■ What the task requires ■
From the entries below, output the line with "guard : Option Nat" and each following line up to and including the line with "def actsAsParent (s", exactly as written.

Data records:

· · · · ·

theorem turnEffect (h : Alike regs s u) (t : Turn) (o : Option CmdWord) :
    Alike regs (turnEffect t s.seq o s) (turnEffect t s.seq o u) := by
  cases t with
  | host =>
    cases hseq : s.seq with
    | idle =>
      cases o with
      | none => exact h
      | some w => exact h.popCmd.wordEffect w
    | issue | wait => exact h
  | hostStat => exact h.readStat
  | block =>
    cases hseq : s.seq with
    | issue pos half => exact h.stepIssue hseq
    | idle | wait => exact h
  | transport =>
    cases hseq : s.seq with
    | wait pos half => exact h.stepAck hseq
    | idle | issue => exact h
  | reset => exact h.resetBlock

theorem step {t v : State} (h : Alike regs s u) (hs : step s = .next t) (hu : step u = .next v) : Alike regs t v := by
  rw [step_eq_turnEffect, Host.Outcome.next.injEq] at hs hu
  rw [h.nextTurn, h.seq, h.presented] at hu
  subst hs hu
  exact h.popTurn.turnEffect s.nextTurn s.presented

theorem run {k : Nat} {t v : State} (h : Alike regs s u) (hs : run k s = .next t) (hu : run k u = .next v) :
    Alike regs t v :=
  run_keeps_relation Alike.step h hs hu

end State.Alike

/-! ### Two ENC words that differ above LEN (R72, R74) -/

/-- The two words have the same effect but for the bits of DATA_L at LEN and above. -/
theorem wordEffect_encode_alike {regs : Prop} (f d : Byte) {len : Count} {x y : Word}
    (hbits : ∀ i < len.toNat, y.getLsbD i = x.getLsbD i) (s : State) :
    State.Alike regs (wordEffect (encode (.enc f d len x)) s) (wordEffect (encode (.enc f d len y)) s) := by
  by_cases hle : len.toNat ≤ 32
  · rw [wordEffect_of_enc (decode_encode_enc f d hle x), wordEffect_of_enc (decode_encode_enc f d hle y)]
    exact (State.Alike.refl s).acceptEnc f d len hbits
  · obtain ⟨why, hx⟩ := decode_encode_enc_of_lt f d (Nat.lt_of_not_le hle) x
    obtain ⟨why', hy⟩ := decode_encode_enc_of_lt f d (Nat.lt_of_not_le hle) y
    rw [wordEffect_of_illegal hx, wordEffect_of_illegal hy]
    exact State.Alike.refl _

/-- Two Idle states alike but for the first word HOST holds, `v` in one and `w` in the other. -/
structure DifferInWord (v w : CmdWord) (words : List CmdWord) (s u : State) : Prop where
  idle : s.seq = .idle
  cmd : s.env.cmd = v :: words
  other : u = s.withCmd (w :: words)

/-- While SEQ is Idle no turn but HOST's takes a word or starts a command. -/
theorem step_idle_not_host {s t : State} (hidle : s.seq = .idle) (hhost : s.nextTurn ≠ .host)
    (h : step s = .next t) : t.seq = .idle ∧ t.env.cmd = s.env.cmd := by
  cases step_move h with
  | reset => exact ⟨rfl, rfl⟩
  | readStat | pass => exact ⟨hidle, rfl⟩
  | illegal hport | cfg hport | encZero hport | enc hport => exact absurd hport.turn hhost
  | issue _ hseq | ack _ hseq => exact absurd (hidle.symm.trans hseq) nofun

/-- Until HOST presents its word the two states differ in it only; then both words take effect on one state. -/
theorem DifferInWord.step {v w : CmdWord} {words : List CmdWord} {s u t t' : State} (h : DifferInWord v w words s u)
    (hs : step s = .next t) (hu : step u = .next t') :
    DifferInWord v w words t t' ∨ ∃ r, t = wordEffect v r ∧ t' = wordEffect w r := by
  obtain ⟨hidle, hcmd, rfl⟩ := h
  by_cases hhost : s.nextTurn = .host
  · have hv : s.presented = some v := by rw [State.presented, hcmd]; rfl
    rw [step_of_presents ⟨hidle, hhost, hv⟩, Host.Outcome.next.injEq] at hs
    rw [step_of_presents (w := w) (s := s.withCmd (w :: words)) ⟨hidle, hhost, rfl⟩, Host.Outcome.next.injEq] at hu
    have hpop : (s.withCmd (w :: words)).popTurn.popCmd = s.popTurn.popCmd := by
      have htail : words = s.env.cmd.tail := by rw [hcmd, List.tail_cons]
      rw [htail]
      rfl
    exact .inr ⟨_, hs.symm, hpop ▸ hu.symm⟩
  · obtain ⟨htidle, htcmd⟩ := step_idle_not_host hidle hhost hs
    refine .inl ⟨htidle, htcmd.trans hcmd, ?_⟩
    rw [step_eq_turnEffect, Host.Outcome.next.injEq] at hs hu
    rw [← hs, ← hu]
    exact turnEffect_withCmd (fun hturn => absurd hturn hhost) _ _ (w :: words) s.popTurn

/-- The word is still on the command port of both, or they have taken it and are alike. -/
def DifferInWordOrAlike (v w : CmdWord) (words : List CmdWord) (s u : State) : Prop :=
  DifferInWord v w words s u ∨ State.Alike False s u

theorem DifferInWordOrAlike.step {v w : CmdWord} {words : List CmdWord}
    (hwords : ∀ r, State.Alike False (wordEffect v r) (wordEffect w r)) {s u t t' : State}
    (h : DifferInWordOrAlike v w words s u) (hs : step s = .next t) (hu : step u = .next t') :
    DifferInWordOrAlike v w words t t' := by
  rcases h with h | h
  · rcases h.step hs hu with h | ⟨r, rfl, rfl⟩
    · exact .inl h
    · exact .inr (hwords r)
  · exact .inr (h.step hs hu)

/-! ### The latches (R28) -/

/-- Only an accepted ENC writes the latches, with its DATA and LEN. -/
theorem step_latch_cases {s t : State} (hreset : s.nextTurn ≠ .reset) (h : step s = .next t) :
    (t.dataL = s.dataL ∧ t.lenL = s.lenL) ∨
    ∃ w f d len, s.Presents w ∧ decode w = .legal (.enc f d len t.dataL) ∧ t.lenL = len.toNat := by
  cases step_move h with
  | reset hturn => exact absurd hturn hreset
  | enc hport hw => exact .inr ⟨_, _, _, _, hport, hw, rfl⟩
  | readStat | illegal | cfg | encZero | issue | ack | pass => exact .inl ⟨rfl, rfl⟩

· · · · ·

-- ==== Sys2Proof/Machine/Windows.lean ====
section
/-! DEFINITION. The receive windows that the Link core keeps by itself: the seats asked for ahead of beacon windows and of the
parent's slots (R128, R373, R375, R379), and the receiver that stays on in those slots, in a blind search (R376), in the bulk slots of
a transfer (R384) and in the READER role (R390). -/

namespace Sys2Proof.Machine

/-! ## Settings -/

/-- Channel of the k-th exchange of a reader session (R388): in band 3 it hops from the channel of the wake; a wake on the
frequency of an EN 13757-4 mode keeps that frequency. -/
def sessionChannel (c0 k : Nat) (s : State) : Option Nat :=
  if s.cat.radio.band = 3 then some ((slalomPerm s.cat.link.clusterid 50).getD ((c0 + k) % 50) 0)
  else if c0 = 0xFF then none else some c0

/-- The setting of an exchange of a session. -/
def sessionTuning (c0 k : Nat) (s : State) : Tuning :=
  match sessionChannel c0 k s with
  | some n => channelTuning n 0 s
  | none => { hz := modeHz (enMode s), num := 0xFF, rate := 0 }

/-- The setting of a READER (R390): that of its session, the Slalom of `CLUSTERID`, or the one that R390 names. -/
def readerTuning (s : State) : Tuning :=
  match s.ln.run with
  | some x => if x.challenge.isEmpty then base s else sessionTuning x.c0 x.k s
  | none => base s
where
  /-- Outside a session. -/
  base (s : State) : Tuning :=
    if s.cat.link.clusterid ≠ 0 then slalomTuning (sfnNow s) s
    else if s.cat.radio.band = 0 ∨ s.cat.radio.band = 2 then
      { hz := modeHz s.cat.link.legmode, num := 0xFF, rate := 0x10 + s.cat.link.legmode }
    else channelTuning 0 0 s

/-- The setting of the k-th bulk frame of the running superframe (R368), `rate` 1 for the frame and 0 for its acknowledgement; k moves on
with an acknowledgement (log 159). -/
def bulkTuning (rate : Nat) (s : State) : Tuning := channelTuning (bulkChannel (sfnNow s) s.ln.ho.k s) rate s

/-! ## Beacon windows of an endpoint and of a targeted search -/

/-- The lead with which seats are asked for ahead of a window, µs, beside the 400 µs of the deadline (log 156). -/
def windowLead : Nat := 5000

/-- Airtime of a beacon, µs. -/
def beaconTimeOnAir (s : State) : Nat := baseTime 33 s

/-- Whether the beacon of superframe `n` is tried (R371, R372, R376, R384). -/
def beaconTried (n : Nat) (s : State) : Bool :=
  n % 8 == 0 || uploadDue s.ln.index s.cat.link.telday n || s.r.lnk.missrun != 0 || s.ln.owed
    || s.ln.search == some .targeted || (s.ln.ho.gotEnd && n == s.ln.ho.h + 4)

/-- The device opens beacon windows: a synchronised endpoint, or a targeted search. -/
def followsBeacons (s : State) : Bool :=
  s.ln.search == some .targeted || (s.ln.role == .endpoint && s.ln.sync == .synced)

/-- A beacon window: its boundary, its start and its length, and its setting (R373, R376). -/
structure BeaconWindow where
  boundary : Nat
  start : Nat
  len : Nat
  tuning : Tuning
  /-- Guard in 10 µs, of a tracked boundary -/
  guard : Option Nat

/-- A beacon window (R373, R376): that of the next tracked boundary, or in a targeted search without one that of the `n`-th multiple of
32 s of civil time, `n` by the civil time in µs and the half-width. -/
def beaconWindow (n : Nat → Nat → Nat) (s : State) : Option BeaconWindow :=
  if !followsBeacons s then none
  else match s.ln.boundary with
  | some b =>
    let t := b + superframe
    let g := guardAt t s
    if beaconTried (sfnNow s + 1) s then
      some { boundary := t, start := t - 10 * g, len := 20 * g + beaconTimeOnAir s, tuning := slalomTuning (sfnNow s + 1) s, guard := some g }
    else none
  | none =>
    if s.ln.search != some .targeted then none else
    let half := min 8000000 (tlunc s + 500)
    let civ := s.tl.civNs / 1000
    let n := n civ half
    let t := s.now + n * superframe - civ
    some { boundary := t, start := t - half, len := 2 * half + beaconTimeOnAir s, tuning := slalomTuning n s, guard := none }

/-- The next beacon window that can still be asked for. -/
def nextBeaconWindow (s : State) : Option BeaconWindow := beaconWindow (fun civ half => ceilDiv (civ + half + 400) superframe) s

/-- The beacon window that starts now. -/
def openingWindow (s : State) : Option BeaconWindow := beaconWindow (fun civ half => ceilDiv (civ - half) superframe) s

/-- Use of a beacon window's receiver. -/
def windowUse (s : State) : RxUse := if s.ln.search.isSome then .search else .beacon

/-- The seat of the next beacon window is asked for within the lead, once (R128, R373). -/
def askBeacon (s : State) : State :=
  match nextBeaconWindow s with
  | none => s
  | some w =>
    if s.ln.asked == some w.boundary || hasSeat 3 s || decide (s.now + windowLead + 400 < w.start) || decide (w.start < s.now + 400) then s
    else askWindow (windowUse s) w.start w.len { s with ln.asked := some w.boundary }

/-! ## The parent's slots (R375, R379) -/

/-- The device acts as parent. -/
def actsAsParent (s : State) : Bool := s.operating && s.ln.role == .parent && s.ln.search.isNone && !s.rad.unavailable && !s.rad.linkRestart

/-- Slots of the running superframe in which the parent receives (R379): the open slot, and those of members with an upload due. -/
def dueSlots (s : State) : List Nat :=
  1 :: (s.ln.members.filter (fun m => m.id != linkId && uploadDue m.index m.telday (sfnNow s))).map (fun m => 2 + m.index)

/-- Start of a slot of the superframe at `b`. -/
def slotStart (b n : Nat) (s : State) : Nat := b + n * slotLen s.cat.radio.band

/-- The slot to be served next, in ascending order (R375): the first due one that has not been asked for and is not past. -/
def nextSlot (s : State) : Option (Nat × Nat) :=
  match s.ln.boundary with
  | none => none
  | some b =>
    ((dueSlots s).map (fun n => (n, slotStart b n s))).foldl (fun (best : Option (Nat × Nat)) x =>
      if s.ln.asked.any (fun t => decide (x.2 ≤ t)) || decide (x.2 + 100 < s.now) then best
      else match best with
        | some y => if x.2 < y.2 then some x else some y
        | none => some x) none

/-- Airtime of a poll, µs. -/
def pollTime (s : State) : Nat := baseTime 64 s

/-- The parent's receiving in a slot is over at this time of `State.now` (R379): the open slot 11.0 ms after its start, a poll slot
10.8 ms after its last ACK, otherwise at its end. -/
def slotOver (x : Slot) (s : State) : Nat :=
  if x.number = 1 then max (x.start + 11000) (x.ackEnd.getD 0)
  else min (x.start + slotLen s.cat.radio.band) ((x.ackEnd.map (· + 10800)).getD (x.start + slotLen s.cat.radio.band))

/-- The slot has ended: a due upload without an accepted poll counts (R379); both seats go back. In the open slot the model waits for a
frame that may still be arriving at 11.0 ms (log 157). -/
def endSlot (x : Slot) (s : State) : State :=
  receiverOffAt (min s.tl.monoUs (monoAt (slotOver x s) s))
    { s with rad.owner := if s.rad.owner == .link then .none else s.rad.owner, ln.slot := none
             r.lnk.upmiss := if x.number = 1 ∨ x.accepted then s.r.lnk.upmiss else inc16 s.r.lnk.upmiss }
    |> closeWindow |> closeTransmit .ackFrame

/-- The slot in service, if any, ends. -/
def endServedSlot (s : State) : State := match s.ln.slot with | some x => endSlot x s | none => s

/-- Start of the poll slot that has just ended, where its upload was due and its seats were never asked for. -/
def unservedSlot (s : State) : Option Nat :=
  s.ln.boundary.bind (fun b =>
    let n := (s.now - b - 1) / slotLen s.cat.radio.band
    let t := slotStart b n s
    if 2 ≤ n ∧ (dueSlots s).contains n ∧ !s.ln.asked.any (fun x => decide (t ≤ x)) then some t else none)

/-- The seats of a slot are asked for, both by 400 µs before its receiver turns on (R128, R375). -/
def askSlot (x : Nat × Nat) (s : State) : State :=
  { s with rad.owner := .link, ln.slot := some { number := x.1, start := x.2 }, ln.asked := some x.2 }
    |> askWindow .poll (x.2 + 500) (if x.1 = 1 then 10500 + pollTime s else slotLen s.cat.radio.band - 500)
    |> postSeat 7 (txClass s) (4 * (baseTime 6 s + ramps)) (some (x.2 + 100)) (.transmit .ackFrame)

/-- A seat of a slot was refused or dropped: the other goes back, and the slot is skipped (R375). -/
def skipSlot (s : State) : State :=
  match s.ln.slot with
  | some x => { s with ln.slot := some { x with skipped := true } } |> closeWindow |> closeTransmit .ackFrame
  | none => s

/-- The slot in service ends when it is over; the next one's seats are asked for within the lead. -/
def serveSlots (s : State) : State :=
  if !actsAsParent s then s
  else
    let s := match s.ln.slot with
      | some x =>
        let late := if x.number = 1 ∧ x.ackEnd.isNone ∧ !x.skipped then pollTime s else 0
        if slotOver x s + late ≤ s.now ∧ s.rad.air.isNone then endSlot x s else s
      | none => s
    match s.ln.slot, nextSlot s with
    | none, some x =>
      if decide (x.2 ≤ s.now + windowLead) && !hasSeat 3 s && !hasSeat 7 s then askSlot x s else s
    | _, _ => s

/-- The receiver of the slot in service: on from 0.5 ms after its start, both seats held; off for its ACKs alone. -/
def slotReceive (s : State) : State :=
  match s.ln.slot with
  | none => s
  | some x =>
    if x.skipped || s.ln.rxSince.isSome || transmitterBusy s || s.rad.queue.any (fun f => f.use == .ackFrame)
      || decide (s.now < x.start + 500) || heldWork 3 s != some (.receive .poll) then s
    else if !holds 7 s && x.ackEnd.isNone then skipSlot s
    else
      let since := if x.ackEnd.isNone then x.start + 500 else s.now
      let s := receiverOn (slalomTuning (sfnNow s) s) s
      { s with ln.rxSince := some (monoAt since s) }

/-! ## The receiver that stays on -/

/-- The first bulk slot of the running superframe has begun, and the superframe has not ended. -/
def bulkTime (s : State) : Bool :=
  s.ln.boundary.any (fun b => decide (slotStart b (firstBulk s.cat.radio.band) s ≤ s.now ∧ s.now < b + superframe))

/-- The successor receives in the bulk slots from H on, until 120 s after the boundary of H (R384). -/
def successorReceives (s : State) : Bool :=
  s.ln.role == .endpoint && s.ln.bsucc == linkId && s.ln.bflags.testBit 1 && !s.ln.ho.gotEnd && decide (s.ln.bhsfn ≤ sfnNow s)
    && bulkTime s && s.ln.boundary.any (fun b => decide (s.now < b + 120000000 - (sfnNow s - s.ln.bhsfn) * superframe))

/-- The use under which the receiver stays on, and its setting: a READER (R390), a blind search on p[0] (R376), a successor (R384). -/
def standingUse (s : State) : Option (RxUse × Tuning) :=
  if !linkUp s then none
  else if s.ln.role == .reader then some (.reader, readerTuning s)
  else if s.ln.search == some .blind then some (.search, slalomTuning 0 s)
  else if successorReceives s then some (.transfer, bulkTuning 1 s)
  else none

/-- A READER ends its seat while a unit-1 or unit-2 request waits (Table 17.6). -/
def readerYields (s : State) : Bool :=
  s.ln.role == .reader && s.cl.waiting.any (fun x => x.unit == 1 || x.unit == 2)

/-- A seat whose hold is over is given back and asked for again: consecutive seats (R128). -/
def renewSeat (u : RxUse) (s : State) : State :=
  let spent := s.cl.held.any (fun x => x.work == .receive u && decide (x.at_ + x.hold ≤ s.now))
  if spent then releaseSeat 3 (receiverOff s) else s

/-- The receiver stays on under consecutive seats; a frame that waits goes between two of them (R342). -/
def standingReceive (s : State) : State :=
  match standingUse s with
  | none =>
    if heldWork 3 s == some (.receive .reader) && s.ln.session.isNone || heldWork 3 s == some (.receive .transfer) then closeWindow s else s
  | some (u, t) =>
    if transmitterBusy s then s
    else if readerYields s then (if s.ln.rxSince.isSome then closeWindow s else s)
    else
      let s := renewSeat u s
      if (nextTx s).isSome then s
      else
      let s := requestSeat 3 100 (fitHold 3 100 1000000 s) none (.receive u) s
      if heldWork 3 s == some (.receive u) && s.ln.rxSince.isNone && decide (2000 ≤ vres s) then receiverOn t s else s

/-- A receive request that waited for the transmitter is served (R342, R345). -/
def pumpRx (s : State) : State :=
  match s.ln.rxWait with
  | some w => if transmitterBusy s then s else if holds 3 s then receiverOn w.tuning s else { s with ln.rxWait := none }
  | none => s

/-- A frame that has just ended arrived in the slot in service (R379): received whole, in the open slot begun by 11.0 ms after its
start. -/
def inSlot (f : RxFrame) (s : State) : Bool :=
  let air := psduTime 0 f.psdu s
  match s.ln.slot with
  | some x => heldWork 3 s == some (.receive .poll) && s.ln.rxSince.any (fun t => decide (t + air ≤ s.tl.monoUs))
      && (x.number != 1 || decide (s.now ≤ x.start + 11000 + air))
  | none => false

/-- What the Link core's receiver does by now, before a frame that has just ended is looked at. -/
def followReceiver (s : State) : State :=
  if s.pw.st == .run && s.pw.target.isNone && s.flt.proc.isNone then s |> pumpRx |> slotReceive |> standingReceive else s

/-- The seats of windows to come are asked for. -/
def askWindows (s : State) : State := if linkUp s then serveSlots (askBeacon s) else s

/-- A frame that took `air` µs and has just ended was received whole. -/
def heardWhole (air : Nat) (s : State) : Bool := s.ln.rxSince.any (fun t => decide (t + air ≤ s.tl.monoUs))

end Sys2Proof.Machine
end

· · · · ·

■ Response ■
  guard : Option Nat

/-- A beacon window (R373, R376): that of the next tracked boundary, or in a targeted search without one that of the `n`-th multiple of
32 s of civil time, `n` by the civil time in µs and the half-width. -/
def beaconWindow (n : Nat → Nat → Nat) (s : State) : Option BeaconWindow :=
  if !followsBeacons s then none
  else match s.ln.boundary with
  | some b =>
    let t := b + superframe
    let g := guardAt t s
    if beaconTried (sfnNow s + 1) s then
      some { boundary := t, start := t - 10 * g, len := 20 * g + beaconTimeOnAir s, tuning := slalomTuning (sfnNow s + 1) s, guard := some g }
    else none
  | none =>
    if s.ln.search != some .targeted then none else
    let half := min 8000000 (tlunc s + 500)
    let civ := s.tl.civNs / 1000
    let n := n civ half
    let t := s.now + n * superframe - civ
    some { boundary := t, start := t - half, len := 2 * half + beaconTimeOnAir s, tuning := slalomTuning n s, guard := none }

/-- The next beacon window that can still be asked for. -/
def nextBeaconWindow (s : State) : Option BeaconWindow := beaconWindow (fun civ half => ceilDiv (civ + half + 400) superframe) s

/-- The beacon window that starts now. -/
def openingWindow (s : State) : Option BeaconWindow := beaconWindow (fun civ half => ceilDiv (civ - half) superframe) s

/-- Use of a beacon window's receiver. -/
def windowUse (s : State) : RxUse := if s.ln.search.isSome then .search else .beacon

/-- The seat of the next beacon window is asked for within the lead, once (R128, R373). -/
def askBeacon (s : State) : State :=
  match nextBeaconWindow s with
  | none => s
  | some w =>
    if s.ln.asked == some w.boundary || hasSeat 3 s || decide (s.now + windowLead + 400 < w.start) || decide (w.start < s.now + 400) then s
    else askWindow (windowUse s) w.start w.len { s with ln.asked := some w.boundary }

/-! ## The parent's slots (R375, R379) -/

/-- The device acts as parent. -/
def actsAsParent (s : State) : Bool := s.operating && s.ln.role == .parent && s.ln.search.isNone && !s.rad.unavailable && !s.rad.linkRestart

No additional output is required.